Salah satunya Umay, penyandang disabilitas sindrom down, dengan kamera digital yang dikalungkannya, terlihat sibuk memotret satu persatu pengunjung perempuan yang melihat karya fotonya.
Umay juga tidak canggung ketika sejumlah pengunjung perempuan mengajaknya foto bersama.
Pameran fotografi ini merupakan gelaran yang kedua bagi anak-anak disabilitas warga binaan UPTD Kampung Anak Negeri Pondok Sosial Kalijudan Surabaya.
Pameran pertama mereka digelar secara virtual di tengah pandemi virus corona (COVID-19) pada tahun 2021 bersama komunitas fotografi asal Kota Surabaya. Karya-karyanya dalam pameran pertama tersebut sampai sekarang masih bisa dilihat di www.melihatbersama.com.
Fotografer Bahana Patria Gupta yang terlibat dalam penyelenggaraan pameran virtual bertajuk Disabilitas Berkarya di tahun 2021 itu menyatakan mengajak serta anak-anak warga binaan Pondok Sosial Kalijudan bukan karena kasihan. Melainkan karena karya-karya mereka telah menembus batas sebagai fotografi yang universal.
Pewarta foto koran harian KOMPAS itu menilai karya-karya fotografi anak-anak disabilitas Pondok Sosial Kalijudan Surabaya dengan segala keterbatasannya telah mampu menghasilkan sesuatu yang bisa dinikmati bersama.

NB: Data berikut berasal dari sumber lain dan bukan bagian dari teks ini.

@[simp] theorem split_ok (h : s.stored.Ok) (a2 e2 pa) : (s.split a2 e2 pa).stored.Ok := by simp [split, h]

theorem mapPage_ok (h : s.stored.Ok) {table va leaf big} {t : State} (e : s.mapPage table va leaf big = some t) :
    t.stored.Ok := by
  unfold mapPage at e
  extract_lets t2 e2 need free y t a2 z p3 w at e
  have hy : y.stored.Ok := by simp [y, h]
  have hz : z.stored.Ok := by simp [z, hy]
  have hw : w.stored.Ok := by simp [w, hy]
  split at e
  · nomatch e
  split at e
  · exact Option.some.inj e ▸ setPte_ok hz ..
  split at e
  · exact Option.some.inj e ▸ setPte_ok hy ..
  · exact Option.some.inj e ▸ setPte_ok hw ..

theorem unmapPage_ok (h : s.stored.Ok) (table va big) : ∀ r ∈ s.unmapPage table va big, r.2.stored.Ok := by
  have hpte := setPte_ok h
  simp only [unmapPage]
  repeat' split
  all_goals simp [h, hpte]

@[simp] theorem unswap_stored (sess va size) : (s.unswap sess va size).stored = s.stored := by rfl

@[simp] theorem mapPages_ok (h : s.stored.Ok) (sess table wxmp tier link big k va pa n) :
    (s.mapPages sess table wxmp tier link big k va pa n).2.stored.Ok := by
  induction k generalizing s va pa n with
  | zero => exact h
  | succ k ih =>
    simp only [mapPages]
    split
    · exact h
    split
    · exact h
    next e => exact ih (by simpa using mapPage_ok h e) ..

@[simp] theorem unmapPages_ok (h : s.stored.Ok) (sess table big k va n) :
    (s.unmapPages sess table big k va n).2.stored.Ok := by
  induction k generalizing s va n with
  | zero => exact h
  | succ k ih =>
    simp only [unmapPages]
    split
    · exact h
    next e => exact ih (by simpa using unmapPage_ok h _ _ _ _ e) ..

theorem moveTable_ok (h : s.stored.Ok) {pa} {t : State} (e : s.moveTable pa = some t) : t.stored.Ok := by
  unfold moveTable at e
  split at e
  · exact Option.some.inj e ▸ h
  split at e
  · nomatch e
  · obtain rfl := Option.some.inj e
    refine foldl_ok (fun t h => foldl_ok (fun x h => ?_) _ h) _ (by simp [h])
    split
    · exact setPte_ok h ..
    · exact h

@[simp] theorem removePage_ok (h : s.stored.Ok) (t a) : (s.removePage t a).2.stored.Ok := by
  refine foldl_ok (fun l h => ?_) _ h
  dsimp only
  split
  next e => exact unmapPage_ok h _ _ _ _ e
  next => exact prune2_ok (setPte_ok h ..) ..

@[simp] theorem retirePage_ok (h : s.stored.Ok) (a) : (s.retirePage a).stored.Ok := by
  refine foldl_ok (fun t h => ?_) _ h
  split <;> simp [h]

@[simp] theorem mapPieces_stored (sess f) : (s.mapPieces sess f).stored = s.stored := by rfl

@[simp] theorem setMig_ok (h : s.stored.Ok) (l on) : (s.setMig l on).stored.Ok := by simp [setMig, h]

@[simp] theorem tryExchange_ok (h : s.stored.Ok) (t va vb) : (s.tryExchange t va vb).stored.Ok := by
  simp only [tryExchange]
  split <;> simp [h]

@[simp] theorem startExchange_ok (h : s.stored.Ok) (sess va vb) : (s.startExchange sess va vb).stored.Ok := by
  simp only [startExchange]
  split <;> simp [h]

@[simp] theorem retryExchanges_ok (h : s.stored.Ok) : s.retryExchanges.stored.Ok := by
  refine foldl_ok (fun x h => ?_) _ h
  dsimp only
  split <;> simp [h]

@[simp] theorem swapLeaves_ok (h : s.stored.Ok) (sess a b va vb) :
    (s.swapLeaves sess a b va vb).stored.Ok := by simp [swapLeaves, h]

@[simp] theorem endExchange_ok (h : s.stored.Ok) (sess) : (s.endExchange sess).stored.Ok := by
  unfold endExchange
  split
  · exact h
  next x _ =>
    extract_lets y go
    have hy : y.stored.Ok := h
    split
    · extract_lets ha hb met ba bb swapped
      have hmet : met.stored.Ok := meet_ok (meet_ok hy ..) ..
      have hswapped : swapped.stored.Ok := swapLeaves_ok (write_ok (write_ok hmet ..) ..) ..
      simp [hswapped]
    · simp [hy]

end Sys2Proof.Machine.State
end

section
/-! PROOFS. What the pieces of the model do to the stored part: ports, matrix units, the scheduler, recovery and the
journal, waits and messages (O59). -/

namespace Sys2Proof.Machine.State

variable {s : State}

/-! ## Host ports -/

@[simp] theorem modEntry_stored (p q f) : (s.modEntry p q f).stored = s.stored := by rfl

@[simp] theorem respond_stored (p m q st fl) : (s.respond p m q st fl).stored = s.stored :=
  (respond_sendsOnly s p m q st fl).stored

@[simp] theorem accept_stored (p m) : (s.accept p m).stored = s.stored := (accept_booksOnly s p m).stored

@[simp] theorem complete_stored (p q st d) : (s.complete p q st d).stored = s.stored :=
  (complete_booksOnly s p q st d).stored

@[simp] theorem sendRecord_stored (p x m) : (s.sendRecord p x m).stored = s.stored := by simp [sendRecord]

@[simp] theorem post_stored (p) : (s.post p).stored = s.stored := by
  simp only [post]
  repeat' split
  all_goals simp

@[simp] theorem repost_stored (p) : (s.repost p).stored = s.stored := by rfl

@[simp] theorem regWrite_stored (p off v) : (s.regWrite p off v).stored = s.stored := by
  simp only [regWrite]
  split <;> simp

@[simp] theorem regRead_stored (p off) : (s.regRead p off).stored = s.stored := by simp [regRead]

@[simp] theorem malformed_stored (p m) : (s.malformed p m).stored = s.stored := by simp [malformed]

@[simp] theorem registerAccess_stored (p m) : (s.registerAccess p m).stored = s.stored := by simp [registerAccess]

@[simp] theorem registerEvent_stored (k) : (s.registerEvent k).stored = s.stored := by simp [registerEvent]

/-! ## Flash and the map of the device -/

@[simp] theorem raiseCounters_stored : s.raiseCounters.stored = s.stored := by rfl

@[simp] theorem stageImage_stored (b) : (s.stageImage b).2.stored = s.stored := by
  simp only [stageImage]
  repeat' split
  all_goals simp
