-- ==== Sys2Proof/Machine/Pseudocode.lean ====
section
/-! DEFINITION. The spec's pseudocode at the transaction level, written as the spec writes it and without the
instructions: `feed` (40_line_assembler.md R130), `dispatch` (41_command_dispatcher.md R150), `db_step`
(45_debounce_edge.md R234), `escalate` (R233) and `poll_cycle` (46_poll_loop.md R260). The step never calls them; the
statements hold the step against them. Loops run on fuel and answer none when it ends, or when a call hangs. -/

namespace Sys2Proof.Machine.Pseudocode

/-- `feed(b)`: the state after it and the optional Command (R130). -/
def feed (b : Byte) (s : State) : State × Option Str :=
  if b = 0x0D ∨ b = 0x0A then
    if s.lbOvf then (({ s with lb := [], lbOvf := false }).logEvent .lineOverflow 0, none)
    else if s.lb.length > 0 then ({ s with lb := [] }, some (trim s.cfg.trimSet s.lb))
    else (s, none)
  else
    if s.lbFull then ({ s with lbOvf := true }, none)
    else ({ s with lb := s.lb ++ [b] }, none)

/-- `dispatch(cmd)` (R150). -/
def dispatch (cmd : Str) (s : State) : Host.Outcome State Fault Refusal :=
  if cmd = textHardcheck then .next (s.logEvent .hardcheckRx 0)
  else if startsWith cmd textOut = true ∧ cmd.length ≥ 8 then
    let n := dec2 s.cfg (byteAt cmd 4) (byteAt cmd 5)
    if 1 ≤ n ∧ n ≤ 11 then
      if endsWith cmd textOn then s.setRelay n true else s.setRelay n false
    else .next (s.logEvent .outRange (BitVec.ofNat 8 n))
  else if startsWith cmd textIn = true ∧ cmd.length ≥ 5 then
    let n := dec2 s.cfg (byteAt cmd 3) (byteAt cmd 4)
    if 1 ≤ n ∧ n ≤ 8 then s.readInput n else .next s
  else if cmd = textAd then .next s.sampleAnalog.last
  else .next (s.logEvent .unknownCmd (BitVec.ofNat 8 cmd.length))

/-- `db_step(level, now)`: the state after it, and whether it returns the escalation (R234). -/
def dbStep (level : Level) (now : Timestamp) (s : State) : State × Bool :=
  if s.dbInit = false then
    ({ s with dbLevel := level, dbTchg := now, dbTstart := now, dbInit := true }, false)
  else if level ≠ s.dbLevel then
    if elapsed s.cfg.timeBits now s.dbTchg > s.cfg.debounceDelay then
      ({ s with dbTchg := now, dbTstart := now, dbConf := false, dbLevel := level }, false)
    else ({ s with dbLevel := level }, false)
  else if elapsed s.cfg.timeBits now s.dbTstart > s.cfg.stableTime ∧ s.dbConf = false then
    ({ s with dbConf := true }, true)
  else (s, false)

/-- The drain phase: the `while` loop of `poll_cycle` (R260). -/
def drainPhase : Nat → State → Option State
  | 0, _ => none
  | k + 1, s =>
    match s.tick.env.rx with
    | [] => some s.tick
    | b :: rest =>
      match feed b (s.tick.rxPop b rest) with
      | (s1, none) => drainPhase k s1
      | (s1, some c) =>
        match dispatch c s1 with
        | .next s2 => if s2.hung then none else drainPhase k s2
        | _ => none

/-- `Delay(ESC_DELAY)` from the time in `ESC_T0` (R233). -/
def delay : Nat → State → Option State
  | 0, _ => none
  | k + 1, s =>
    if elapsed s.cfg.timeBits s.clockNow s.escT0 ≥ s.cfg.escDelay then some s.nowRead else delay k s.nowRead

/-- A call or a string of calls that comes to its end. -/
def ended {α : Type} : Progress α → Option α
  | .goes a => some a
  | .hangs _ => none

/-- `escalate()` (R233), with `ESC_T0` captured once the lone CR is written. -/
def escalate (k : Nat) (s : State) : Option State := do
  let s1 ← ended (s.sendByte 0x0D)
  let s2 ← delay k { s1.nowRead with escT0 := s1.clockNow }
  let s3 ← ended (s2.sendStr textHardcheck)
  ended (s3.sendByte 0x0D)

/-- The debounce phase: sample, `db_step`, and the escalation if it returns one (R260). -/
def debouncePhase (k : Nat) (s : State) : Option State := do
  let s1 ← ended s.sample
  match dbStep s1.pollLevel s1.pollNow s1 with
  | (s2, true) => escalate k s2
  | (s2, false) => some s2

/-- `poll_cycle()` (R260). -/
def pollCycle (k : Nat) (s : State) : Option State := do
  let s1 ← drainPhase k s
  debouncePhase k s1

end Sys2Proof.Machine.Pseudocode
end

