/-! ## One step of each instruction -/

/-- LA-3's CR form: the buffer `$ad` is emitted and emptied. -/
theorem test_byteCr : nxt (exec .byteCr (withLine [0x24, 0x61, 0x64])) fun t =>
    decide (t.lb = [] ∧ t.cmd = some [0x24, 0x61, 0x64]) := by decide
/-- LA-7: a line of one space is the empty Command. -/
theorem test_byteCr_space : nxt (exec .byteCr (withLine [0x20])) fun t => decide (t.lb = [] ∧ t.cmd = some []) := by
  decide
/-- LA-6: two spaces and HT are trimmed. -/
theorem test_byteLf : nxt (exec .byteLf (withLine [0x20, 0x20, 0x24, 0x61, 0x64, 0x09])) fun t =>
    decide (t.lb = [] ∧ t.cmd = some [0x24, 0x61, 0x64]) := by decide
/-- LA-12: an over-long line is discarded. -/
theorem test_byteLf_overflow : nxt (exec .byteLf { withLine (List.replicate 64 0x41) with lbOvf := true }) fun t =>
    decide (t.lb = [] ∧ t.lbOvf = false ∧ t.cmd = none ∧ t.log = [(.lineOverflow, 0)]) := by decide
/-- LA-10, LA-11: the 64th byte fits, the 65th is dropped. -/
theorem test_byteData : nxt (exec (.byteData 0x41) (withLine (List.replicate 63 0x41))) fun t =>
    decide (t.lb = List.replicate 64 0x41 ∧ t.lbOvf = false) := by decide
theorem test_byteData_overflow : nxt (exec (.byteData 0x41) (withLine (List.replicate 64 0x41))) fun t =>
    decide (t.lb = List.replicate 64 0x41 ∧ t.lbOvf = true) := by decide
/-- CD-1. -/
theorem test_hardcheck : nxt (exec .hardcheck base) fun t => decide (t.tx = [] ∧ t.log = [(.hardcheckRx, 0)]) := by decide
/-- RL-1. -/
theorem test_outOn : nxt (exec (.outOn 1) base) fun t => decide (t.outA = 0xFE ∧ t.outB &&& 7 = 7 ∧ t.tx = []) := by decide
/-- CD-6: relay 9 is bank B bit 0. -/
theorem test_outOn_bankB : nxt (exec (.outOn 9) base) fun t =>
    decide (t.outA = 0xFF ∧ t.outB &&& 7 = 6 ∧ t.trace = [.gpioWrite .outB 0 .low]) := by decide
/-- RL-4. -/
theorem test_outOff : nxt (exec (.outOff 3) { base with outA := 0xFB }) fun t => decide (t.outA = 0xFF) := by decide
/-- RL-5: only B bit 1 changes. -/
theorem test_outOff_bankB : nxt (exec (.outOff 10) { base with outA := 0, outB := 0 }) fun t =>
    decide (t.outA = 0 ∧ t.outB = 2) := by decide
/-- CD-9. -/
theorem test_outRange : nxt (exec (.outRange 12) base) fun t => decide (t.outA = 0xFF ∧ t.log = [(.outRange, 12)]) := by
  decide
/-- IR-3: LOW is `on` CR; P2: the log argument of input 5 LOW is 0x85. -/
theorem test_inRead_low : nxt (exec (.inRead 5) { base with env := still 0xEF 0xFF 7 0 }) fun t =>
    decide (t.tx = [0x6F, 0x6E, 0x0D] ∧ t.log = [(.inputState, 0x85)]) := by decide
/-- IR-2. -/
theorem test_inRead_high : nxt (exec (.inRead 1) { base with env := still 0x01 0xFF 7 0 }) fun t =>
    decide (t.tx = [0x6F, 0x66, 0x66, 0x0D] ∧ t.log = [(.inputState, 0x01)]) := by decide
/-- CD-21. -/
theorem test_inRange : nxt (exec (.inRange 9) base) fun t => decide (t = base) := by decide
/-- AN-2. -/
theorem test_ad : nxt (exec .ad base) fun t => decide (t.tx = [0x30, 0x30, 0x30, 0x37, 0x0D]) := by decide
/-- AN-7. -/
theorem test_ad_max : nxt (exec .ad { base with env := still 0xFF 0xFF 4095 0 }) fun t =>
    decide (t.tx = [0x34, 0x30, 0x39, 0x35, 0x0D] ∧ t.log = []) := by decide
/-- CD-31, P4 line 6. -/
theorem test_unknown : nxt (exec (.unknown [0x24, 0x4F, 0x55, 0x54, 0x30, 0x33, 0x6F, 0x6E]) base) fun t =>
    decide (t.tx = [] ∧ t.log = [(.unknownCmd, 8)]) := by decide
/-- DB-7: the first poll. -/
theorem test_dbFirst : nxt (poll (withSample base .low 10)) fun t =>
    decide (dbRegs t = (true, .low, 10, 10, false)) := by decide
/-- DB-6 b: 101 ms exceed 100. -/
theorem test_dbAccept : nxt (poll (withSample (polled .high) .low 101)) fun t =>
    decide (dbRegs t = (true, .low, 101, 101, false)) := by decide
/-- DB-1: an accepted change clears the flag. -/
theorem test_dbAccept_clears : nxt (poll { withSample (polled .high) .low 5000 with dbConf := true }) fun t =>
    decide (dbRegs t = (true, .low, 5000, 5000, false)) := by decide
/-- DB-6 a: 100 ms do not exceed 100. -/
theorem test_dbReject : nxt (poll (withSample (polled .high) .low 100)) fun t =>
    decide (dbRegs t = (true, .low, 0, 0, false)) := by decide
/-- DB-1: 1001 ms exceed 1000; the lone CR is written. -/
theorem test_dbFire : nxt (poll (withSample (polled .high) .high 1001)) fun t =>
    decide (dbRegs t = (true, .high, 0, 0, true) ∧ t.tx = [0x0D] ∧ t.seq = .escWait ∧ t.escT0 = 1001) := by decide
/-- DB-5: the counter wraps in the stretch. -/
theorem test_dbFire_wrap :
    nxt (poll { withSample (polled .low) .low 0x000002E9 with dbTchg := 0xFFFFFF00, dbTstart := 0xFFFFFF00 }) fun t =>
      decide (dbRegs t = (true, .low, 0xFFFFFF00, 0xFFFFFF00, true)) := by decide
/-- DB-1: 1000 ms do not exceed 1000. -/
theorem test_dbHold : nxt (poll (withSample (polled .high) .high 1000)) fun t =>
    decide (dbRegs t = (true, .high, 0, 0, false) ∧ t.tx = []) := by decide
/-- DB-1, now 1060: a confirmed hold. -/
theorem test_dbHold_confirmed : nxt (poll { withSample (polled .high) .high 1060 with dbConf := true }) fun t =>
    decide (dbRegs t = (true, .high, 0, 0, true) ∧ t.tx = []) := by decide

/-! ## Data that meet the hypotheses of the statements -/

theorem test_meets_DecodeOfEncodeIsIdentity :
    (Instr.byteData 0x00).wf ref ∧ (Instr.outOn 1).wf ref ∧ (Instr.outOn 11).wf ref ∧ (Instr.outOff 1).wf ref ∧ (Instr.outOff 11).wf ref ∧
    (Instr.outRange 0).wf ref ∧ (Instr.outRange 12).wf ref ∧ (Instr.outRange 99).wf ref ∧ (Instr.inRead 1).wf ref ∧
    (Instr.inRead 8).wf ref ∧ (Instr.inRange 0).wf ref ∧ (Instr.inRange 9).wf ref ∧ (Instr.inRange 99).wf ref ∧
    (Instr.unknown []).wf ref := by decide

theorem test_meets_ProperCodeDecodesWellFormed :
    (Code.command []).proper ref ∧ (Code.command [0x24, 0x61, 0x20, 0x64]).proper ref ∧ (Code.byte 0x0D).proper ref := by decide

theorem test_meets_ByteClassesDecode : (0x0C#8 ≠ 0x0D#8 ∧ 0x0C#8 ≠ 0x0A#8) ∧ (0x0B#8 ≠ 0x0D#8 ∧ 0x0B#8 ≠ 0x0A#8) := by
  decide

/-- The clauses at the ends of the digits: `09`, `/:`, `9:`, `:0`, and HT, plus and minus before a digit (U2). -/
theorem test_meets_NumberFieldValue :
    (isDigit 0x30 ∧ isDigit 0x39 ∧ dec2 atol 0x30 0x39 = 9) ∧
    (isDigit 0x2F = false ∧ isDigit 0x3A = false ∧ dec2 atol 0x2F 0x3A = 0) ∧
    (isDigit 0x39 ∧ isDigit 0x3A = false ∧ dec2 ref 0x39 0x3A = 9) ∧
    (ref.numParse = .strictPrefix ∧ isDigit 0x3A = false ∧ dec2 ref 0x3A 0x30 = 0) ∧
    (atol.numParse = .cAtol ∧ isDigit 0x09 = false ∧ isDigit 0x30 ∧ dec2 atol 0x09 0x30 = 0) ∧
    (isDigit 0x2B = false ∧ dec2 atol 0x2B 0x39 = 9) ∧ (isDigit 0x2D = false ∧ dec2 atol 0x2D 0x39 = 0) := by decide

/-- LA-6: both runs, a first and a last byte that stay. -/
theorem test_meets_TrimKeepsExactlyTheMiddle :
    [0x20#8, 0x20#8, 0x24#8, 0x61#8, 0x64#8, 0x09#8] = [0x20#8, 0x20#8] ++ [0x24#8, 0x61#8, 0x64#8] ++ [0x09#8] ∧
    trim ref.trimSet [0x20, 0x20, 0x24, 0x61, 0x64, 0x09] = [0x24, 0x61, 0x64] := by decide

/-- Numbers 0, 1, 11 and 12, with and without the suffix. -/
theorem test_meets_OutTextsDecode :
    2 ≤ [0x6F#8, 0x6E#8].length ∧ [0x6F#8, 0x6E#8] = [] ++ [0x6F#8, 0x6E#8] ∧ endsWith [0x6F, 0x66, 0x66] textOn = false ∧
    dec2 ref 0x30 0x30 = 0 ∧ dec2 ref 0x30 0x31 = 1 ∧ dec2 ref 0x31 0x31 = 11 ∧
    dec2 ref 0x31 0x32 = 12 := by decide

theorem test_meets_InTextsDecode :
    dec2 ref 0x30 0x31 = 1 ∧ dec2 ref 0x30 0x38 = 8 ∧ dec2 ref 0x30 0x30 = 0 ∧
    dec2 ref 0x30 0x39 = 9 := by decide

/-- AN-1, AN-6 and the largest number of four digits. -/
theorem test_meets_FourDigitsAreTheNumber :
    (0 ≤ 9999 ∧ fmt4 0 = [0x30, 0x30, 0x30, 0x30]) ∧ (2048 ≤ 9999 ∧ fmt4 2048 = [0x32, 0x30, 0x34, 0x38]) ∧
    (9999 ≤ 9999 ∧ fmt4 9999 = [0x39, 0x39, 0x39, 0x39]) := by decide

/-- The ends of each range of the relay map (RL-2, RL-6). -/
theorem test_meets_RelayMapIsTheBijection :
    relayMap 1 = some (.outA, 0) ∧ relayMap 8 = some (.outA, 7) ∧ relayMap 9 = some (.outB, 0) ∧
    relayMap 11 = some (.outB, 2) ∧ relayMap 0 = none ∧ relayMap 12 = none := by decide

def oneByte : State := { base with env := { base.env with rx := [0x24, 0x0D] } }

theorem test_meets_StepRunsTheOldestByte :
    oneByte.hung = false ∧ oneByte.seq = .drain ∧ oneByte.cmd = none ∧ (oneByte.env.tick 32).rx = 0x24 :: [0x0D] := by decide

theorem test_meets_StepRunsTheCommandInTransit :
    { oneByte with cmd := some textAd }.hung = false ∧ { oneByte with cmd := some textAd }.seq = .drain ∧ { oneByte with cmd := some textAd }.cmd = some textAd := by decide

theorem test_meets_StepRunsThePolledCase :
    (polled .low).hung = false ∧ (polled .low).seq = .debounce ∧ (polled .low).env.capOk = true := by decide

theorem test_meets_DrainEndsWhenNothingIsAvailable :
    base.hung = false ∧ base.seq = .drain ∧ base.cmd = none ∧ (base.env.tick 32).rx = [] := by decide

/-- Both sides of the bound: 50 and 49 ms after ESC_T0. -/
def waiting (t0 : Timestamp) : State := { base with seq := .escWait, dbInit := true, dbConf := true, escT0 := t0 }

theorem test_meets_EscWaitOnlyLooksAtTheClock :
    (waiting 951).hung = false ∧ (waiting 951).seq = .escWait ∧ nxt (step (waiting 951)) (fun t => decide (t.seq = .escSend)) ∧
    (waiting 952).seq = .escWait ∧ nxt (step (waiting 952)) (fun t => decide (t.seq = .escWait)) := by decide

theorem test_meets_EscSendTransmitsHardcheck :
    { waiting 951 with seq := .escSend }.hung = false ∧ { waiting 951 with seq := .escSend }.seq = .escSend ∧ { waiting 951 with seq := .escSend }.env.capOk = true := by decide

theorem test_meets_TerminatorEndsTheLine :
    ((withLine [0x20]).lbOvf = false ∧ (withLine [0x20]).lb ≠ []) ∧ (base.lbOvf = false ∧ base.lb = []) ∧
    { base with lbOvf := true }.lbOvf = true := by decide

/-- One byte below the bound, no bound, and at the bound. -/
theorem test_meets_DataByteIsAppendedOrDropped :
    (∀ m, (withLine (List.replicate 63 0x41)).cfg.lineMax = some m →
      (withLine (List.replicate 63 0x41)).lb.length < m) ∧
    { base with cfg := { base.cfg with lineMax := none } }.cfg.lineMax = none ∧
    (withLine (List.replicate 64 0x41)).cfg.lineMax = some (withLine (List.replicate 64 0x41)).lb.length := by
  refine ⟨fun m h => ?_, by decide, by decide⟩
  have h : 64 = m := by simpa [withLine, base, State.reset, State.resetWith, Config.reference] using h
  subst h
  decide

/-- The ids at the ends of both banks, for OUT_ON and OUT_OFF. -/
theorem test_meets_OutOnWritesLowToItsRelay : base.env.capOk = true ∧
    ∀ id ∈ [1, 8, 9, 11], 1 ≤ id ∧ id ≤ 11 ∧ nxt (exec (.outOn id) base) (fun _ => true) := by decide

theorem test_meets_OutOffWritesHighToItsRelay : base.env.capOk = true ∧
    ∀ id ∈ [1, 8, 9, 11], 1 ≤ id ∧ id ≤ 11 ∧ nxt (exec (.outOff id) base) (fun _ => true) := by decide

theorem test_meets_InAnswersTheLevel : base.env.capOk = true ∧
    ∀ id ∈ [1, 8], 1 ≤ id ∧ id ≤ 8 ∧ nxt (exec (.inRead id) base) (fun _ => true) := by decide

theorem test_meets_AdTransmitsTheRawCount : base.env.capOk = true := by decide
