theorem State.resetWith_inv (c : Config) (u : Unspecified) (e : Env) (tr : List Event) :
    (State.resetWith c u e tr).Inv where
  line := State.lineInv_of_empty rfl rfl
  debounce := ⟨fun h => (Bool.false_ne_true h).elim, fun h => (Bool.false_ne_true h).elim⟩
  sequencer :=
    { cmdInDrain := fun _ => rfl
      cmdProper := fun _ h => nomatch h
      escConfirmed := fun h => by simp [State.resetWith] at h }
  output := ⟨fun _ id k i hm => by
    cases k with
    | outA => rfl
    | outB =>
      have hi := relayMap_outB_le_two hm
      exact (bankLevel_resetB c _ hi).trans (bankLevel_resetB c _ hi).symm⟩
  time :=
    have hlt (t : Timestamp) : t % 2 ^ c.timeBits < 2 ^ c.timeBits := Nat.mod_lt _ (Nat.two_pow_pos _)
    ⟨hlt _, hlt _, hlt _, hlt _, fun _ h => nomatch h⟩

/-! ## The pause of the escalation -/

theorem step_of_escWait {s : State} (hh : s.hung = false) (hs : s.seq = .escWait) : step s = .next s.escWaitPoll := by
  simp [step, State.fetch, State.fetchPhase, hh, hs]

end Sys2Proof.Machine

open Sys2Proof Sys2Proof.Machine

/-- Settles O39: the invariant by the cases of a step, and (I6) as part of what every step keeps from any state. -/
theorem everyStepKeepsTheInvariant : Obligations.EveryStepKeepsTheInvariant :=
  fun _ _ h hstep => ⟨step_inv h hstep, (step_keeps hstep).dbInit⟩

/-- Settles O43: the parameters are part of what every step keeps. -/
theorem parametersNeverChange : Obligations.ParametersNeverChange :=
  fun _ _ hstep => (step_keeps hstep).cfg

/-- Settles O50, by induction on the number of steps: the only bits of bank B that a step writes are relays' bits. -/
theorem upperOutBBitsNeverChange : Obligations.UpperOutBBitsNeverChange :=
  fun _ _ _ hrun => (run_keeps hrun).upperOutB

/-- Settles O16: the step of the pause is one look at the clock. -/
theorem escWaitOnlyLooksAtTheClock : Obligations.EscWaitOnlyLooksAtTheClock :=
  fun s hh hs => ⟨_, _, rfl, rfl, by rw [step_of_escWait hh hs, s.escWaitPoll_eq hs]; rfl⟩

/-- Settles O40: the two banks' relay bits are the same in register and latch, and each timestamp is reduced. -/
theorem invariantHoldsAfterReset : Obligations.InvariantHoldsAfterReset := State.resetWith_inv

/-- Settles O41: the bits of both banks are those of `RELAY_RESET`, and eleven ones in the reference configuration. -/
theorem registersAfterReset : Obligations.RegistersAfterReset := by
  refine ⟨fun c u e tr => ⟨rfl, rfl, rfl, rfl, rfl, rfl, fun i => ?bankA, fun i hi => ?bankB⟩, by decide, by decide⟩
  case bankA => exact bankLevel_setWidth_relayReset c i
  case bankB => exact bankLevel_resetB c u.outBHigh hi

end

Bedanya dengan manusia normal yang dikaruniai indera sempurna, seringkali hanya sebatas menggunakannya untuk melihat dan mendengar, serta kadang merasa dengan peka. Maka seni rupa menjadi salah satu upaya untuk memaksimalkan fungsi indera.
Sementara anak-anak disabilitas warga binaan UPTD Kampung Anak Negeri Pondok Sosial Kalijudan Surabaya, dengan segala keterbatasannya, melalui sarana fotografi mampu mengangkat derajat mereka.